- [ACTION ITEM]:
Locate each line in the records containing "trapr". Copy it.

- [DATASET RECORDS]:
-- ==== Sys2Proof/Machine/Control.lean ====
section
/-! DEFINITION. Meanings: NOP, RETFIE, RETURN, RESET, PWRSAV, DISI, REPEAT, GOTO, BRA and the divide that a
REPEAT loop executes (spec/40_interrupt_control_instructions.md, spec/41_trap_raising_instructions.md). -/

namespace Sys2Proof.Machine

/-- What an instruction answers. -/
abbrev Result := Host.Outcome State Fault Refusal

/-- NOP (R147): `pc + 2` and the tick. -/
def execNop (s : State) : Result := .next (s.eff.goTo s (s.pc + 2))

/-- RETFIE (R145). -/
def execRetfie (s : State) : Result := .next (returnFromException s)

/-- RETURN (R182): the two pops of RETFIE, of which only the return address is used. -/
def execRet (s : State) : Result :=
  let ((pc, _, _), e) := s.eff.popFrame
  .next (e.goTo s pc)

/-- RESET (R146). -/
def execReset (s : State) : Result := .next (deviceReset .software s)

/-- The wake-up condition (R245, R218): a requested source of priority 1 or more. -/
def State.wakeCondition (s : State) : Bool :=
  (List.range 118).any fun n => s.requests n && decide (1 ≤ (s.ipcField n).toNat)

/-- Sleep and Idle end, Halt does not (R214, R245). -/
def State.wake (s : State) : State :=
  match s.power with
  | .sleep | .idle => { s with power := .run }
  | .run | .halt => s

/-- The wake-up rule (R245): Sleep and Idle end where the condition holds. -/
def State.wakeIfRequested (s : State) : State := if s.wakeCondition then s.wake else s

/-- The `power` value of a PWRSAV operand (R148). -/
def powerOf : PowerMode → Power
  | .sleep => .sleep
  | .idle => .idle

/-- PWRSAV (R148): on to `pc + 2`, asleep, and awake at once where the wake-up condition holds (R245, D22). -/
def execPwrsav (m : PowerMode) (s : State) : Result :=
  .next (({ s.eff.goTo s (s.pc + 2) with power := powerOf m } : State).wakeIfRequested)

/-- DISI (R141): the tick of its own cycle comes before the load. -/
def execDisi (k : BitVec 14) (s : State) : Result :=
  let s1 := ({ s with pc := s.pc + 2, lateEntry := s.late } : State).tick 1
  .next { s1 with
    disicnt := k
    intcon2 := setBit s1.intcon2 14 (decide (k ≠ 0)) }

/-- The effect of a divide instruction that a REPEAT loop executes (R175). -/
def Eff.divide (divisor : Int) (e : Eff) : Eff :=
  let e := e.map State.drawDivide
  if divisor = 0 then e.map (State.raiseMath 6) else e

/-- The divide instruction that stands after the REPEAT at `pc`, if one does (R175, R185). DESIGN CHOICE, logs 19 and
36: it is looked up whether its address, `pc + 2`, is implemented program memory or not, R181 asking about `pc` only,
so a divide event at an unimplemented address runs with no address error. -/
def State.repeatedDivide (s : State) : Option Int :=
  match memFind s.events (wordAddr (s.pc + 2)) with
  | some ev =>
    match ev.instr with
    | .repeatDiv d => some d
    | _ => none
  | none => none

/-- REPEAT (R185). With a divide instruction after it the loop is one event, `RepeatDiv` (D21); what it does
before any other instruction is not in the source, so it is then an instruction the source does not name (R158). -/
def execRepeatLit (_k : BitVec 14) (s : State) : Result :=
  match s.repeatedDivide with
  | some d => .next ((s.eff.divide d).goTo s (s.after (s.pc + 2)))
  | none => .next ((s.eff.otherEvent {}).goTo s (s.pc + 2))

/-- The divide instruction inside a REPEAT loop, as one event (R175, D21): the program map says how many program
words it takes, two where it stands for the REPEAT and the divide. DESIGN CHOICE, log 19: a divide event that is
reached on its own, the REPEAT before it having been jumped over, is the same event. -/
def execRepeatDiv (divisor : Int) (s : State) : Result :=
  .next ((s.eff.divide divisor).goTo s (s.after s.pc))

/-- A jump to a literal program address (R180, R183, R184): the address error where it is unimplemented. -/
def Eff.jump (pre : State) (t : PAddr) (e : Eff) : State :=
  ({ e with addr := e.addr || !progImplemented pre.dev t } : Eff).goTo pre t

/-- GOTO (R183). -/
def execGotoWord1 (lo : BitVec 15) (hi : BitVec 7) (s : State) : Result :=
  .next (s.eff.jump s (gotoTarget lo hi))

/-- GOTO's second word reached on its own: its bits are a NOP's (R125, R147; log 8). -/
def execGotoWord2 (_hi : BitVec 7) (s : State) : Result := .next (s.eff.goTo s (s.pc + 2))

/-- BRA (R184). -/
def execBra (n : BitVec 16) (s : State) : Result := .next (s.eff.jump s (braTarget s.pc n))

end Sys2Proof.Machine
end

...

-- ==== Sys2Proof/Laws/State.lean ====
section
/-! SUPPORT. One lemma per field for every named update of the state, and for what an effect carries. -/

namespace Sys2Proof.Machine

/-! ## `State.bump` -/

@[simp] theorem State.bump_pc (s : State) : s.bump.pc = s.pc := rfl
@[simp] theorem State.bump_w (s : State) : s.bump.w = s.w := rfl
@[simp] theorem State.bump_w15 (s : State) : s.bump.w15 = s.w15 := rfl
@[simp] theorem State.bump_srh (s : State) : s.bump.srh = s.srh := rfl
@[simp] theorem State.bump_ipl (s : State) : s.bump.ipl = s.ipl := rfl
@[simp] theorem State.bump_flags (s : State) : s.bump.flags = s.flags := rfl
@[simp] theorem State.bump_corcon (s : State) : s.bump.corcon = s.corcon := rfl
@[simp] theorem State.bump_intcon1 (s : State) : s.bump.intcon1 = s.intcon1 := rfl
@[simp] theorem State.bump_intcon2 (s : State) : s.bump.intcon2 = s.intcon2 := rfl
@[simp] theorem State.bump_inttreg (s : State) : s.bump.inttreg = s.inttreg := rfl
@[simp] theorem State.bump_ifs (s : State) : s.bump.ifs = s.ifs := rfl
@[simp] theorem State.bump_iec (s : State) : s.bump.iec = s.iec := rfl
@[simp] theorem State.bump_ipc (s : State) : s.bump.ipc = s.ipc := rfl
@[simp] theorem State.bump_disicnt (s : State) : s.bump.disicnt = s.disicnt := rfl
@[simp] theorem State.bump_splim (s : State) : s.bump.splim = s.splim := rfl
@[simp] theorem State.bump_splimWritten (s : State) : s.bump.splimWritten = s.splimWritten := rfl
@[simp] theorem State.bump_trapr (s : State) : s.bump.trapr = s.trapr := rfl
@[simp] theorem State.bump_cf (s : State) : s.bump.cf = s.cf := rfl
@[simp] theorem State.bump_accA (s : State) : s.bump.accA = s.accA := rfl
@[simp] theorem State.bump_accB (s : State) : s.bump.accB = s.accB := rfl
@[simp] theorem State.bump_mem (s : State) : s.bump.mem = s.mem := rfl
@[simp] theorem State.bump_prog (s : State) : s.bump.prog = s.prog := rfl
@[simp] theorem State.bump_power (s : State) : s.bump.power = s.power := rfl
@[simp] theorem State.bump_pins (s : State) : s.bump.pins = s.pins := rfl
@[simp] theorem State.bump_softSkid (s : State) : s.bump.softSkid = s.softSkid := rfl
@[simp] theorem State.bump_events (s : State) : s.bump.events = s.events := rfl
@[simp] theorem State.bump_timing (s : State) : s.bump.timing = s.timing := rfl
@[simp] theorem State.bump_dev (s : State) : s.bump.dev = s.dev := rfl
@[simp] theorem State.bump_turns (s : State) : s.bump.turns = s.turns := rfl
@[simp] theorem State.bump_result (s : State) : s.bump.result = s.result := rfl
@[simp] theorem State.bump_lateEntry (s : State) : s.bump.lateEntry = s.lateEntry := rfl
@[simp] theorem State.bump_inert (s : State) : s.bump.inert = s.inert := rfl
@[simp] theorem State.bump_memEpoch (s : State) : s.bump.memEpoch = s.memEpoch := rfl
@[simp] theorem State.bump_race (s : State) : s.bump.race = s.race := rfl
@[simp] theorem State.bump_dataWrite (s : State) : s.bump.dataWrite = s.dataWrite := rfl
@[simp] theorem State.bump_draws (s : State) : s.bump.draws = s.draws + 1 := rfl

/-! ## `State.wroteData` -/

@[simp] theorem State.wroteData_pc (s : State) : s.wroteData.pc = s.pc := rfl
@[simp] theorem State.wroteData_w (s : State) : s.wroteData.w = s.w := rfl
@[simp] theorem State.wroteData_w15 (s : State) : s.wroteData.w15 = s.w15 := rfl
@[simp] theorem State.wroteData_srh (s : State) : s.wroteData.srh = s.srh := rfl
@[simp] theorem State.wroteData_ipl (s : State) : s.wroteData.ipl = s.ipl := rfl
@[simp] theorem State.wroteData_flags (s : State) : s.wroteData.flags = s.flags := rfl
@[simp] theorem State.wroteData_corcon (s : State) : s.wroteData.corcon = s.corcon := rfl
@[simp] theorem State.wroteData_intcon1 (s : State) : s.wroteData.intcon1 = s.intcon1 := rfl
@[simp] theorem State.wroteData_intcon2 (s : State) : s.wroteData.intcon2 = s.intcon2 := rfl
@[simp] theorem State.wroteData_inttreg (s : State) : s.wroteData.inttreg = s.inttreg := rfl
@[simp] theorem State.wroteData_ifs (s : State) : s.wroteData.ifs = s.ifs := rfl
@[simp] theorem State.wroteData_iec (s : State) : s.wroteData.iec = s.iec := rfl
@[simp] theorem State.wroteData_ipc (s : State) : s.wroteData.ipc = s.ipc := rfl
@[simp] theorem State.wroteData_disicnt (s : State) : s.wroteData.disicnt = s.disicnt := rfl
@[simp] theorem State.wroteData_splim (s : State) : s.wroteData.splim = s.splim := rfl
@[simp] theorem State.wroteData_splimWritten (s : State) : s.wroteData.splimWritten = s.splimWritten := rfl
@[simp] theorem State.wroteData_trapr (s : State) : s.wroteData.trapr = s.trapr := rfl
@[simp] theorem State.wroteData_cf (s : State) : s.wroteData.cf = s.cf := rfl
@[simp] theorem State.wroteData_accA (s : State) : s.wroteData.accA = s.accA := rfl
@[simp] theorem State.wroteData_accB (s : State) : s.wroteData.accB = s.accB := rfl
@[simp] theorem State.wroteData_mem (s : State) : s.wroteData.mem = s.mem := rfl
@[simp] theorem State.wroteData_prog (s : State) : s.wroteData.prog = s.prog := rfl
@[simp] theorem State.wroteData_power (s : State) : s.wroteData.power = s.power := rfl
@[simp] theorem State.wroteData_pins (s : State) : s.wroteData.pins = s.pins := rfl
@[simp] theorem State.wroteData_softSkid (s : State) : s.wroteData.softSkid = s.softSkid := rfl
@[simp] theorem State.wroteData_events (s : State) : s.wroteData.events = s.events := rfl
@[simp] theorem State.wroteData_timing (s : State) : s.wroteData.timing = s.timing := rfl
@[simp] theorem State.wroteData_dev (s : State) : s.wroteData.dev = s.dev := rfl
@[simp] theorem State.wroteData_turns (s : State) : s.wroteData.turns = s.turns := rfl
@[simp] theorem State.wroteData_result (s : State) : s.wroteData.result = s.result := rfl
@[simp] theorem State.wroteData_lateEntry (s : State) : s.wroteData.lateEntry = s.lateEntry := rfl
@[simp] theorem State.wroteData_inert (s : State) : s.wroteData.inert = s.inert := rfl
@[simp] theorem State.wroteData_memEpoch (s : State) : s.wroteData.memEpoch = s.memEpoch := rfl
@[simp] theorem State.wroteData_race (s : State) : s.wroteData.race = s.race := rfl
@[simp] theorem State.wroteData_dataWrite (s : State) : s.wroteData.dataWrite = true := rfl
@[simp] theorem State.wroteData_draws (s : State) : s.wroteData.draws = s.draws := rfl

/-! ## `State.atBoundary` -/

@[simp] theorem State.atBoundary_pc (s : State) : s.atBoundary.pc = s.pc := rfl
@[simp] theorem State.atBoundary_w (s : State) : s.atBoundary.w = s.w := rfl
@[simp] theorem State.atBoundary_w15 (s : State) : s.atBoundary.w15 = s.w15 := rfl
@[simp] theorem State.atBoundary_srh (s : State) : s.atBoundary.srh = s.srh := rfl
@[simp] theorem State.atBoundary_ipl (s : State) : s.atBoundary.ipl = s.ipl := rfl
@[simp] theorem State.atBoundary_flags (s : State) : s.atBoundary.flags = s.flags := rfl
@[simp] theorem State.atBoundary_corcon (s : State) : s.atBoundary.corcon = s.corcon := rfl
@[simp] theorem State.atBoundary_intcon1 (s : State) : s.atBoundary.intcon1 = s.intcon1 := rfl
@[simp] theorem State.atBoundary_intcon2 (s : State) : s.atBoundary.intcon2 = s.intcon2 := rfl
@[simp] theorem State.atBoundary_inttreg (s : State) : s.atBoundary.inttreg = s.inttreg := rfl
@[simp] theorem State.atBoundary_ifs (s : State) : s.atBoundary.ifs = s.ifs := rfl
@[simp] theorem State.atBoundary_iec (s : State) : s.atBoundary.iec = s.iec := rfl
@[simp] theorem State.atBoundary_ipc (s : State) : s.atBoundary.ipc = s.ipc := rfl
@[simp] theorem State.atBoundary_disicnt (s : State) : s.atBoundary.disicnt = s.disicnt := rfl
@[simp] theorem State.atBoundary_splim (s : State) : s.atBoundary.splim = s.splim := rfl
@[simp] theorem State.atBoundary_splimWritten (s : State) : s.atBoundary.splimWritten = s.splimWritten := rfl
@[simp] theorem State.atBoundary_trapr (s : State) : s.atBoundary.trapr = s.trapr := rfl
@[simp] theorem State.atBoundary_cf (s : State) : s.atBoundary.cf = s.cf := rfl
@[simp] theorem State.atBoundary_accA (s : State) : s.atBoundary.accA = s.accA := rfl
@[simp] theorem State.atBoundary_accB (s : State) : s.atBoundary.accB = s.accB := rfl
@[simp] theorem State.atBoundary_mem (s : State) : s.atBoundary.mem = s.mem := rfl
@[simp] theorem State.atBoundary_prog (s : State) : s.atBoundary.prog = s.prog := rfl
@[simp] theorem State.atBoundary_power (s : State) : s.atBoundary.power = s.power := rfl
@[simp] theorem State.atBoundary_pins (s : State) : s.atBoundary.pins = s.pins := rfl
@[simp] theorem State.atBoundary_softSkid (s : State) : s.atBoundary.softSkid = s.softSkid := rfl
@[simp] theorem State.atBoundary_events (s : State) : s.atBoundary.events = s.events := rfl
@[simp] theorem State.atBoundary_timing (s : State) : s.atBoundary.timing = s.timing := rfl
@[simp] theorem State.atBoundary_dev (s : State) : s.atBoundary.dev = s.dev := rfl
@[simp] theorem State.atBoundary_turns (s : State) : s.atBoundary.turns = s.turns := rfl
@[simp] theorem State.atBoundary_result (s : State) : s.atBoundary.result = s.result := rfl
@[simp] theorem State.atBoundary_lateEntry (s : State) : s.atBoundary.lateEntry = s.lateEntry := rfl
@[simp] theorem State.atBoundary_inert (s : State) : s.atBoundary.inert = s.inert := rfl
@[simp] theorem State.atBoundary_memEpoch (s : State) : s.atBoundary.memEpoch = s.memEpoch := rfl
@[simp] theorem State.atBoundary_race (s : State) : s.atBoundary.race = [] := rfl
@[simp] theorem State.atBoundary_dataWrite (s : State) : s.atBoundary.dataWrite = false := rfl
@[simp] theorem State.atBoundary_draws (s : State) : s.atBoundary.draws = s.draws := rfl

- [EXERCISE RESULT]:
@[simp] theorem State.bump_trapr (s : State) : s.bump.trapr = s.trapr := rfl
@[simp] theorem State.wroteData_trapr (s : State) : s.wroteData.trapr = s.trapr := rfl
@[simp] theorem State.atBoundary_trapr (s : State) : s.atBoundary.trapr = s.trapr := rfl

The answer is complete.